The waters of Ewing Lake, Little Fish Lake also flow into the Red Deer River.

Fish species 
Sport fish include: walleye, northern pike, sauger, lake whitefish,
yellow perch, burbot, lake sturgeon,
mountain whitefish, goldeye, brown trout, bull trout, rainbow trout, brook trout, and cutthroat trout.

Other fish include: emerald shiner, river shiner,
spottail shiner, flathead chub, longnose dace, quillback carpsucker, longnose sucker, 
white sucker, shorthead redhorse, silver redhorse, perch, 
spoonhead sculpine, lake chub,
northern pearl dace, northern redbelly dace, finescale dace, fathead minnow and brook stickleback.

Gallery

Environmental concerns

Pipeline leaks 
The Red Deer River is the water source for the City of Red Deer, Alberta and the surrounding area.
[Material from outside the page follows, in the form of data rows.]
-- ==== Sys2Proof/Laws/Operands.lean ====
section
/-!
SUPPORT. Channels, operand ranges and the register index map.
-/
namespace Sys2Proof.Machine

@[simp] theorem chGet_chSet_same {α : Type} (v : PerChannel α) (ch : Channel) (a : α) :
    chGet (chSet v ch a) ch = a := by
  cases ch <;> rfl

theorem chGet_chSet_other {α : Type} (v : PerChannel α) {ch ch' : Channel} (a : α) (h : ch' ≠ ch) :
    chGet (chSet v ch a) ch' = chGet v ch' := by
  cases ch <;> cases ch' <;> first | rfl | exact absurd rfl h

theorem chGet_chSet {α : Type} (v : PerChannel α) (ch ch' : Channel) (a : α) :
    chGet (chSet v ch a) ch' = if ch' = ch then a else chGet v ch' := by
  split
  case isTrue h => rw [h, chGet_chSet_same]
  case isFalse h => exact chGet_chSet_other v a h

theorem wiperLegal_iff {p : Params} {ch : Channel} {w : Imm} :
    wiperLegal p ch w = true ↔ w.toNat < stepsOf p ch := by
  simp [wiperLegal]

theorem resistanceLegal_iff {p : Params} {ch : Channel} {r : Imm} :
    resistanceLegal p ch r = true ↔ r.toNat ≤ maxROf p ch := by
  simp [resistanceLegal]

theorem targetLegal_iff {t : Imm} : targetLegal t = true ↔ 20000 ≤ t.toNat ∧ t.toNat ≤ 35000 := by
  unfold targetLegal targetLo targetHi
  exact decide_eq_true_iff

/-- An index is in the map exactly when it is one of the twelve fixed ones or a ring entry (44_register_access.md R200). -/
theorem regAt_isSome {p : Params} {idx : Imm} :
    (regAt p idx).isSome = true ↔ idx.toNat ≤ 0xB ∨ (0x1000 ≤ idx.toNat ∧ idx.toNat < 0x1000 + p.cap) := by
  unfold regAt
  split
  case h_13 =>
    split
    case isTrue => simp_all
    case isFalse => simp_all; omega
  all_goals simp_all

end Sys2Proof.Machine
end

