/-- V-U17's plant, on both sides of the target. -/
theorem witness_plant :
    (∀ a b : Nat, a ≤ b → 27005 + 10 * a ≤ 27005 + 10 * b) ∧
    (tuner 100 128 28005).freq.toNat = 27005 + 10 * (tuner 100 128 28005).wiper.fine.toNat ∧
    (tuner 100 128 28005).freq.toNat ≠ (tuner 100 128 28005).target.toNat ∧
    field (fun t => (t.wiper.fine, t.res.getLsbD 2)) (exec .tune (tuner 100 128 28005)) = some (99, false) :=
  ⟨fun a b h => by omega, by decide, by decide, by decide⟩

theorem witness_registers :
    registerNum quiet 0 = some 0x20 ∧ registerNum quiet 0xB = some 4 ∧ registerNum quiet 0xC = none ∧
    registerNum quiet 0xFFF = none ∧ registerNum quiet 0x1000 = some 0 ∧ registerNum quiet 0x1003 = some 0 ∧
    registerNum quiet 0x1004 = none := by decide

theorem witness_reads :
    (field (fun t => t.lastErr) (exec (.rdreg 0x1) quiet) = some none) ∧
    (field (fun t => t.lastErr) (exec (.pr2w .fine 20) quiet) = some none) ∧
    (field (fun t => t.lastErr) (exec (.pw2r .fine 1) quiet) = some none) ∧ (0x1 : Imm) ≠ 0 ∧ quiet.lastErr = none := by decide

/-- The SNAP of V-T1, twice. -/
theorem witness_snap_repeated :
    let s := snapAtPhase .s0 0x34 0x12 false
    let again (t : State) : State := { t with seq := .busy (word 0x1 0 0) .s0 }
    s.rstN = true ∧ s.seq = .busy (word 0x1 0 0) .s0 ∧
    (after (List.replicate 6 .seq) s).map (fun t => (t.snap, t.res)) = some (0x1234, 0x1234) ∧
    ((after (List.replicate 6 .seq) s).bind fun t => after (List.replicate 6 .seq) (again t)).map
      (fun t => (t.snap, t.res)) = some (0x1234, 0x1234) := by decide

theorem witness_own_state :
    (∃ t, exec .eqry quiet = .next t) ∧ Instr.eqry ≠ .snap ∧ Instr.eqry ≠ .etick ∧ (∀ ch v, Instr.eqry ≠ .pset ch v) ∧
    (∀ ch v, Instr.eqry ≠ .psetr ch v) ∧ Instr.eqry ≠ .tune ∧ (∀ v, Instr.eqry ≠ .stgt v) ∧ Instr.tune ≠ .eqry ∧
    (∀ idx : Imm, Instr.eqry = .rdreg idx → idx ≠ 0x0 ∧ idx ≠ 0x9 ∧ idx ≠ 0xA) :=
  ⟨⟨_, rfl⟩, nofun, nofun, nofun, nofun, nofun, nofun, nofun, nofun⟩

theorem witness_records :
    let s := { quiet with sticky := true, lostOvf := true }
    (∀ ev ∈ ([.service, .rst true] : List Event), ev ≠ .rst false) ∧
    (after [.service, .rst true] s).map (fun t => (t.sticky, t.lostOvf)) = some (true, true) := by decide

theorem witness_reset : Config.vectorParams.Legal := by decide

end Sys2Proof.Tests
end

section
/-!
PROOF. The registers of the timer counter under the micro-steps of SEQ, and the extended count X under every event
(10_state.md R32).
-/
namespace Sys2Proof.Machine
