-- ==== Sys2Proof/Config.lean ====
section
/-!
DEFINITION. What an implementation fixes and the spec does not give, and the free values.  None of
these constants has a body: nothing can evaluate them, and a statement about them holds for every
value.
-/
namespace Sys2Proof.Config

/-- The contents of the ROM, fixed for each silicon revision and not given by the spec (R495).
[DESIGN CHOICE, safe: notes/assumptions/7] -/
opaque rom : Nat → Word

/-- What an SRAM word that nothing has written since its bank last lost power reads as (R496).  The
first argument counts the power losses of the bank.
[DESIGN CHOICE, safe: notes/assumptions/8] -/
opaque sramUndef : Nat → Nat → Word

/-- Whether a core's read of such a word traps with ECC_FAULT (R496).
[DESIGN CHOICE, safe: notes/assumptions/8] -/
opaque sramUndefTraps : Nat → Nat → Bool

/-- What a flash word reads as that a cut or failed pulse left undefined (R512, R518). -/
opaque flashUndef : Nat → Nat → Word

/-- Whether a read of such a flash word finds an uncorrectable error, or else a correctable one (R507, R518).
[DESIGN CHOICE, safe: notes/assumptions/149] -/
opaque flashUndefTraps : Nat → Nat → Bool
opaque flashUndefOne : Nat → Nat → Bool

/-- A free word: applied to a counter of the state that every use advances.
[DESIGN CHOICE, safe: notes/assumptions/9] -/
opaque freeWord : Nat → Word

/-- A free natural number, applied to the same counter.
[DESIGN CHOICE, safe: notes/assumptions/9] -/
opaque freeNat : Nat → Nat

/-- A free truth value, applied to the same counter. -/
opaque freeBool : Nat → Bool

/-- The level of pin `n` where the spec gives none: the chip and the board drive it against each other (R605), or
nothing drives or pulls it.  The first argument is the counter that time and every other free value advance.
[DESIGN CHOICE, safe: notes/assumptions/153] -/
opaque padFree : Nat → Nat → Bool

/-- What the chirp-multiplex baseband is between the samples of R209, of which it has one in four at the transmit sample
rate (R208): real and imaginary part over a divisor's root.
[DESIGN CHOICE, safe: notes/assumptions/169] -/
opaque between : Nat → Int × Int × Nat

/-- Whether an edge at a capture input takes 3 source cycles through the synchroniser, and not 2 (R394).
[DESIGN CHOICE, safe: notes/assumptions/178] -/
opaque captureLag : Bool

/-- The EUI-64 under which the layer of a router or root tries a HELLO of a source address that no table of the node
knows an EUI for (R309), by that address.
[DESIGN CHOICE, safe: notes/assumptions/189] -/
opaque meshEui : Nat → Nat

/-- LVER of the recovery ROM (1) and of Vole (2) (R569).
[DESIGN CHOICE, safe: notes/assumptions/110] -/
opaque loaderVersion : Nat → Nat

end Sys2Proof.Config
end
Pipelines cross under the river and there have been leaks disrupting access to potable water. Increased water flow of the Red Deer River system during heavy rainfall in June 2008 eroded supporting soil, freely exposing a section of Pembina Pipeline Corporation's Cremona crude oil pipeline to the Red Deer River currents. About 75 to 125 barrels of crude oil flowed upstream from the breakpoint under a Red Deer River channel,  leaving an oily sheen on Gleniffer Reservoir and 6800 kilograms (15 000 lbs) of oil-soaked debris. The remediation was not completed until 2011.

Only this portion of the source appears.